The context was talking about how Olympus Mons on Mars is much taller only because Mars has a more solid interior for the mountain to sit on.

Thanks, that’s exactly the theory I was referring to.

Also, again from the vast store of useless knowledge, if the surface of the earth was reduced to the size of a cue ball it would be smoother than a well manufactured cue ball.

It seems to me that those factoids merge with each other. The makeup of the earth is such that its gravity forces it into a spherical shape. The makeup of the earth is apparently soft enough that it won’t allow itself to diverge far from a sphere. Makes sense to me but what do I know?

The much lower gravity on Mars would help a bunch too.
Another vote for non-expert recollection of unsourced factoids that Everest is near the bouyancy limit for a rock pile floating on our mantle.

But that’s for a more-or-less static condition. We could certainly imagine some sudden event like a meteor impact which could push up crater walls (i.e. mountain ridges) vastly higher than 30K ft. They’d subside quickly in geological time, but it might still be a million years before they slumped down to equilibrium height.

On a slower scale … If we posited that the Indian plate picked up speed and started going North at 2 or 3x the current rate, I’d expect Everest and the others to start gaining height much faster than they’re subsiding. Over a short geologic timescale that still might push it up to 35 or 40K (total WAG numbers).

As to why the plate motion would speed up, perhaps the arrangement of the mantle covective cells is shifting & the change finally arrived close enough to the surface to drive plate motion. Or the Eurasion plate starts to jam up against the others. etc. This is pure speculation on my part, but not obviously impossible on its face.

I read this too, something about the shape of the world not being a round sphere or something along those lines. So the bulge near the equator needs to be compensated for.

Aha, a fifth definition of “height”, to add to the four I collected above – “distance from the center of the Earth”. That’d make some Andean peak the winner.

You could add a 6th one: greatest displacement from the gravity well. Two points which are the same geometric distance from the center of the Earth could easily be at different levels in the gravity well due to the nonuniformity of the Earth’s interior.
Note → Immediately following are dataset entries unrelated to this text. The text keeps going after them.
theorem ratioPoint_held (hfloor : f < floor) {v : Nat} (hvalue : p.value = some v) :
    ratioPoint floor forward reflected p =
      { state := .held, value := some v
        overRange := forward.overRange || reflected.overRange, noisy := forward.noisy || reflected.noisy } := by
  simp [ratioPoint, hforward, hf, hreflected, hg, hvalue, Nat.not_le.mpr hfloor]

theorem ratioPoint_below_without_value (hfloor : f < floor) (hvalue : p.value = none) :
    ratioPoint floor forward reflected p = PointRecord.initial := by
  simp [ratioPoint, hforward, hf, hreflected, hg, hvalue, Nat.not_le.mpr hfloor]

end ValidSources

theorem ratioPoint_of_source_not_valid {forward reflected : PointRecord}
    (hsource : forward.state ≠ .valid ∨ reflected.state ≠ .valid) (floor : Nat) (p : PointRecord) :
    ratioPoint floor forward reflected p = p.unfresh := by
  unfold ratioPoint
  split
  case h_1 hforward _ hreflected _ => exact absurd hsource (by simp [hforward, hreflected])
  case h_2 => rfl

/-! ### The two passes on one point (R40) -/

@[simp] theorem firstPass_no_record (c : Classified) (e : Option PointEntry) : firstPass c e none = none := by
  unfold firstPass
  split <;> trivial

@[simp] theorem secondPass_no_record (floor : Nat) (records : List (Option PointRecord)) (e : Option PointEntry) :
    secondPass floor records e none = none := by
  unfold secondPass
  split <;> trivial

theorem firstPass_of_ratio {e : PointEntry} {f g : Nat} (hsource : e.source = .ratio f g) (c : Classified)
    (p : Option PointRecord) : firstPass c (some e) p = p := by
  obtain ⟨kind, scope, source⟩ := e
  cases hsource
  rfl

theorem secondPass_of_ratio {e : PointEntry} {f g : Nat} (hsource : e.source = .ratio f g) (floor : Nat)
    (records : List (Option PointRecord)) (p : PointRecord) :
    secondPass floor records (some e) (some p) =
      some (ratioPoint floor ((records.getD f none).getD PointRecord.initial)
        ((records.getD g none).getD PointRecord.initial) p) := by
  obtain ⟨kind, scope, source⟩ := e
  cases hsource
  rfl

/-- The second pass leaves every point but a RATIO point as the first pass left it. -/
theorem secondPass_of_not_ratio {e : Option PointEntry} (hsource : ∀ d, e = some d → ∀ a b, d.source ≠ .ratio a b)
    (floor : Nat) (records : List (Option PointRecord)) (p : Option PointRecord) :
    secondPass floor records e p = p := by
  unfold secondPass
  split
  case h_1 => exact absurd rfl (hsource _ rfl _ _)
  case h_2 => rfl
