/-- The row of 30_encoding.md R78 an instruction belongs to, and its operand bytes, low byte first
(R75, R77). -/
def Instr.info : Instr → OpInfo
  | .ldaImm v => ⟨0xA9, .lda, .imm, [v]⟩
  | .ldaZp b => ⟨0xA5, .lda, .zp, [b]⟩
  | .ldaZpx b => ⟨0xB5, .lda, .zpx, [b]⟩
  | .ldaAbs w => ⟨0xAD, .lda, .abs, [loByte w, hiByte w]⟩
  | .ldaAbsx w => ⟨0xBD, .lda, .absx, [loByte w, hiByte w]⟩
  | .ldaAbsy w => ⟨0xB9, .lda, .absy, [loByte w, hiByte w]⟩
  | .ldaIndx b => ⟨0xA1, .lda, .indx, [b]⟩
  | .ldaIndy b => ⟨0xB1, .lda, .indy, [b]⟩
  | .ldxImm v => ⟨0xA2, .ldx, .imm, [v]⟩
  | .ldxZp b => ⟨0xA6, .ldx, .zp, [b]⟩
  | .ldxZpy b => ⟨0xB6, .ldx, .zpy, [b]⟩
  | .ldxAbs w => ⟨0xAE, .ldx, .abs, [loByte w, hiByte w]⟩
  | .ldxAbsy w => ⟨0xBE, .ldx, .absy, [loByte w, hiByte w]⟩
  | .ldyImm v => ⟨0xA0, .ldy, .imm, [v]⟩
  | .ldyZp b => ⟨0xA4, .ldy, .zp, [b]⟩
  | .ldyZpx b => ⟨0xB4, .ldy, .zpx, [b]⟩
  | .ldyAbs w => ⟨0xAC, .ldy, .abs, [loByte w, hiByte w]⟩
  | .ldyAbsx w => ⟨0xBC, .ldy, .absx, [loByte w, hiByte w]⟩
  | .staZp b => ⟨0x85, .sta, .zp, [b]⟩
  | .staZpx b => ⟨0x95, .sta, .zpx, [b]⟩
  | .staAbs w => ⟨0x8D, .sta, .abs, [loByte w, hiByte w]⟩
  | .staAbsx w => ⟨0x9D, .sta, .absx, [loByte w, hiByte w]⟩
  | .staAbsy w => ⟨0x99, .sta, .absy, [loByte w, hiByte w]⟩
  | .staIndx b => ⟨0x81, .sta, .indx, [b]⟩
  | .staIndy b => ⟨0x91, .sta, .indy, [b]⟩
  | .stxZp b => ⟨0x86, .stx, .zp, [b]⟩
  | .stxZpy b => ⟨0x96, .stx, .zpy, [b]⟩
  | .stxAbs w => ⟨0x8E, .stx, .abs, [loByte w, hiByte w]⟩
  | .styZp b => ⟨0x84, .sty, .zp, [b]⟩
  | .styZpx b => ⟨0x94, .sty, .zpx, [b]⟩
  | .styAbs w => ⟨0x8C, .sty, .abs, [loByte w, hiByte w]⟩
  | .tax => ⟨0xAA, .tax, .imp, []⟩
  | .tay => ⟨0xA8, .tay, .imp, []⟩
  | .txa => ⟨0x8A, .txa, .imp, []⟩
  | .tya => ⟨0x98, .tya, .imp, []⟩
  | .tsx => ⟨0xBA, .tsx, .imp, []⟩
  | .txs => ⟨0x9A, .txs, .imp, []⟩
  | .adcImm v => ⟨0x69, .adc, .imm, [v]⟩
  | .adcZp b => ⟨0x65, .adc, .zp, [b]⟩
  | .adcZpx b => ⟨0x75, .adc, .zpx, [b]⟩
  | .adcAbs w => ⟨0x6D, .adc, .abs, [loByte w, hiByte w]⟩
  | .adcAbsx w => ⟨0x7D, .adc, .absx, [loByte w, hiByte w]⟩
  | .adcAbsy w => ⟨0x79, .adc, .absy, [loByte w, hiByte w]⟩
  | .adcIndx b => ⟨0x61, .adc, .indx, [b]⟩
  | .adcIndy b => ⟨0x71, .adc, .indy, [b]⟩
  | .sbcImm v => ⟨0xE9, .sbc, .imm, [v]⟩
  | .sbcZp b => ⟨0xE5, .sbc, .zp, [b]⟩
  | .sbcZpx b => ⟨0xF5, .sbc, .zpx, [b]⟩
  | .sbcAbs w => ⟨0xED, .sbc, .abs, [loByte w, hiByte w]⟩
  | .sbcAbsx w => ⟨0xFD, .sbc, .absx, [loByte w, hiByte w]⟩
  | .sbcAbsy w => ⟨0xF9, .sbc, .absy, [loByte w, hiByte w]⟩
  | .sbcIndx b => ⟨0xE1, .sbc, .indx, [b]⟩
  | .sbcIndy b => ⟨0xF1, .sbc, .indy, [b]⟩
  | .andImm v => ⟨0x29, .and, .imm, [v]⟩
  | .andZp b => ⟨0x25, .and, .zp, [b]⟩
  | .andZpx b => ⟨0x35, .and, .zpx, [b]⟩
  | .andAbs w => ⟨0x2D, .and, .abs, [loByte w, hiByte w]⟩
  | .andAbsx w => ⟨0x3D, .and, .absx, [loByte w, hiByte w]⟩
  | .andAbsy w => ⟨0x39, .and, .absy, [loByte w, hiByte w]⟩
  | .andIndx b => ⟨0x21, .and, .indx, [b]⟩
  | .andIndy b => ⟨0x31, .and, .indy, [b]⟩
  | .oraImm v => ⟨0x09, .ora, .imm, [v]⟩
  | .oraZp b => ⟨0x05, .ora, .zp, [b]⟩
  | .oraZpx b => ⟨0x15, .ora, .zpx, [b]⟩
  | .oraAbs w => ⟨0x0D, .ora, .abs, [loByte w, hiByte w]⟩
  | .oraAbsx w => ⟨0x1D, .ora, .absx, [loByte w, hiByte w]⟩
  | .oraAbsy w => ⟨0x19, .ora, .absy, [loByte w, hiByte w]⟩
  | .oraIndx b => ⟨0x01, .ora, .indx, [b]⟩
  | .oraIndy b => ⟨0x11, .ora, .indy, [b]⟩
  | .eorImm v => ⟨0x49, .eor, .imm, [v]⟩
  | .eorZp b => ⟨0x45, .eor, .zp, [b]⟩
  | .eorZpx b => ⟨0x55, .eor, .zpx, [b]⟩
  | .eorAbs w => ⟨0x4D, .eor, .abs, [loByte w, hiByte w]⟩
  | .eorAbsx w => ⟨0x5D, .eor, .absx, [loByte w, hiByte w]⟩
  | .eorAbsy w => ⟨0x59, .eor, .absy, [loByte w, hiByte w]⟩
  | .eorIndx b => ⟨0x41, .eor, .indx, [b]⟩
  | .eorIndy b => ⟨0x51, .eor, .indy, [b]⟩
  | .bitZp b => ⟨0x24, .bit, .zp, [b]⟩
  | .bitAbs w => ⟨0x2C, .bit, .abs, [loByte w, hiByte w]⟩
  | .cmpImm v => ⟨0xC9, .cmp, .imm, [v]⟩
  | .cmpZp b => ⟨0xC5, .cmp, .zp, [b]⟩
  | .cmpZpx b => ⟨0xD5, .cmp, .zpx, [b]⟩
  | .cmpAbs w => ⟨0xCD, .cmp, .abs, [loByte w, hiByte w]⟩
  | .cmpAbsx w => ⟨0xDD, .cmp, .absx, [loByte w, hiByte w]⟩
  | .cmpAbsy w => ⟨0xD9, .cmp, .absy, [loByte w, hiByte w]⟩
  | .cmpIndx b => ⟨0xC1, .cmp, .indx, [b]⟩
  | .cmpIndy b => ⟨0xD1, .cmp, .indy, [b]⟩
  | .cpxImm v => ⟨0xE0, .cpx, .imm, [v]⟩
  | .cpxZp b => ⟨0xE4, .cpx, .zp, [b]⟩
  | .cpxAbs w => ⟨0xEC, .cpx, .abs, [loByte w, hiByte w]⟩
  | .cpyImm v => ⟨0xC0, .cpy, .imm, [v]⟩
  | .cpyZp b => ⟨0xC4, .cpy, .zp, [b]⟩
  | .cpyAbs w => ⟨0xCC, .cpy, .abs, [loByte w, hiByte w]⟩
  | .incZp b => ⟨0xE6, .inc, .zp, [b]⟩
  | .incZpx b => ⟨0xF6, .inc, .zpx, [b]⟩
  | .incAbs w => ⟨0xEE, .inc, .abs, [loByte w, hiByte w]⟩
  | .incAbsx w => ⟨0xFE, .inc, .absx, [loByte w, hiByte w]⟩
  | .decZp b => ⟨0xC6, .dec, .zp, [b]⟩
  | .decZpx b => ⟨0xD6, .dec, .zpx, [b]⟩
  | .decAbs w => ⟨0xCE, .dec, .abs, [loByte w, hiByte w]⟩
  | .decAbsx w => ⟨0xDE, .dec, .absx, [loByte w, hiByte w]⟩
  | .inx => ⟨0xE8, .inx, .imp, []⟩
  | .iny => ⟨0xC8, .iny, .imp, []⟩
  | .dex => ⟨0xCA, .dex, .imp, []⟩
  | .dey => ⟨0x88, .dey, .imp, []⟩
  | .aslAcc => ⟨0x0A, .asl, .acc, []⟩
  | .aslZp b => ⟨0x06, .asl, .zp, [b]⟩
  | .aslZpx b => ⟨0x16, .asl, .zpx, [b]⟩
  | .aslAbs w => ⟨0x0E, .asl, .abs, [loByte w, hiByte w]⟩
  | .aslAbsx w => ⟨0x1E, .asl, .absx, [loByte w, hiByte w]⟩
  | .lsrAcc => ⟨0x4A, .lsr, .acc, []⟩
  | .lsrZp b => ⟨0x46, .lsr, .zp, [b]⟩
  | .lsrZpx b => ⟨0x56, .lsr, .zpx, [b]⟩
  | .lsrAbs w => ⟨0x4E, .lsr, .abs, [loByte w, hiByte w]⟩
  | .lsrAbsx w => ⟨0x5E, .lsr, .absx, [loByte w, hiByte w]⟩
  | .rolAcc => ⟨0x2A, .rol, .acc, []⟩
  | .rolZp b => ⟨0x26, .rol, .zp, [b]⟩
  | .rolZpx b => ⟨0x36, .rol, .zpx, [b]⟩
  | .rolAbs w => ⟨0x2E, .rol, .abs, [loByte w, hiByte w]⟩
  | .rolAbsx w => ⟨0x3E, .rol, .absx, [loByte w, hiByte w]⟩
  | .rorAcc => ⟨0x6A, .ror, .acc, []⟩
  | .rorZp b => ⟨0x66, .ror, .zp, [b]⟩
  | .rorZpx b => ⟨0x76, .ror, .zpx, [b]⟩
  | .rorAbs w => ⟨0x6E, .ror, .abs, [loByte w, hiByte w]⟩
  | .rorAbsx w => ⟨0x7E, .ror, .absx, [loByte w, hiByte w]⟩
  | .bcc d => ⟨0x90, .bcc, .rel, [d]⟩
  | .bcs d => ⟨0xB0, .bcs, .rel, [d]⟩
  | .beq d => ⟨0xF0, .beq, .rel, [d]⟩
  | .bmi d => ⟨0x30, .bmi, .rel, [d]⟩
  | .bne d => ⟨0xD0, .bne, .rel, [d]⟩
  | .bpl d => ⟨0x10, .bpl, .rel, [d]⟩
  | .bvc d => ⟨0x50, .bvc, .rel, [d]⟩
  | .bvs d => ⟨0x70, .bvs, .rel, [d]⟩
  | .jmpAbs w => ⟨0x4C, .jmp, .abs, [loByte w, hiByte w]⟩
  | .jmpInd w => ⟨0x6C, .jmp, .ind, [loByte w, hiByte w]⟩
  | .jsrAbs w => ⟨0x20, .jsr, .abs, [loByte w, hiByte w]⟩
  | .rts => ⟨0x60, .rts, .imp, []⟩
  | .pha => ⟨0x48, .pha, .imp, []⟩
  | .php => ⟨0x08, .php, .imp, []⟩
  | .pla => ⟨0x68, .pla, .imp, []⟩
  | .plp => ⟨0x28, .plp, .imp, []⟩
  | .clc => ⟨0x18, .clc, .imp, []⟩
  | .cld => ⟨0xD8, .cld, .imp, []⟩
  | .cli => ⟨0x58, .cli, .imp, []⟩
  | .clv => ⟨0xB8, .clv, .imp, []⟩
  | .sec => ⟨0x38, .sec, .imp, []⟩
  | .sed => ⟨0xF8, .sed, .imp, []⟩
  | .sei => ⟨0x78, .sei, .imp, []⟩
  | .brk => ⟨0x00, .brk, .imp, []⟩
  | .rti => ⟨0x40, .rti, .imp, []⟩
  | .nop => ⟨0xEA, .nop, .imp, []⟩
Since we’re talking about crustal rock piles floating on a soft squishy gooey mantle, gravity differences might really be one of the better measures of “height”.
Something else not mentioned earlier: Differing sea levels over geologic time. Even if the quantity of liquid seawater & floating ice doesn’t change, the depth & distribution of seas certainly can. As could the total area of continents.

Lots of land-based ice could reduce the total sea water+sea ice, also changing the sea level. I doubt atmospheric humidity could change enough to affect sea level measurably.

IOW, just beacsue sea level today averages (made up number) 4001.54 miles from the geometric center of the earth, it need not have been that number since Day One.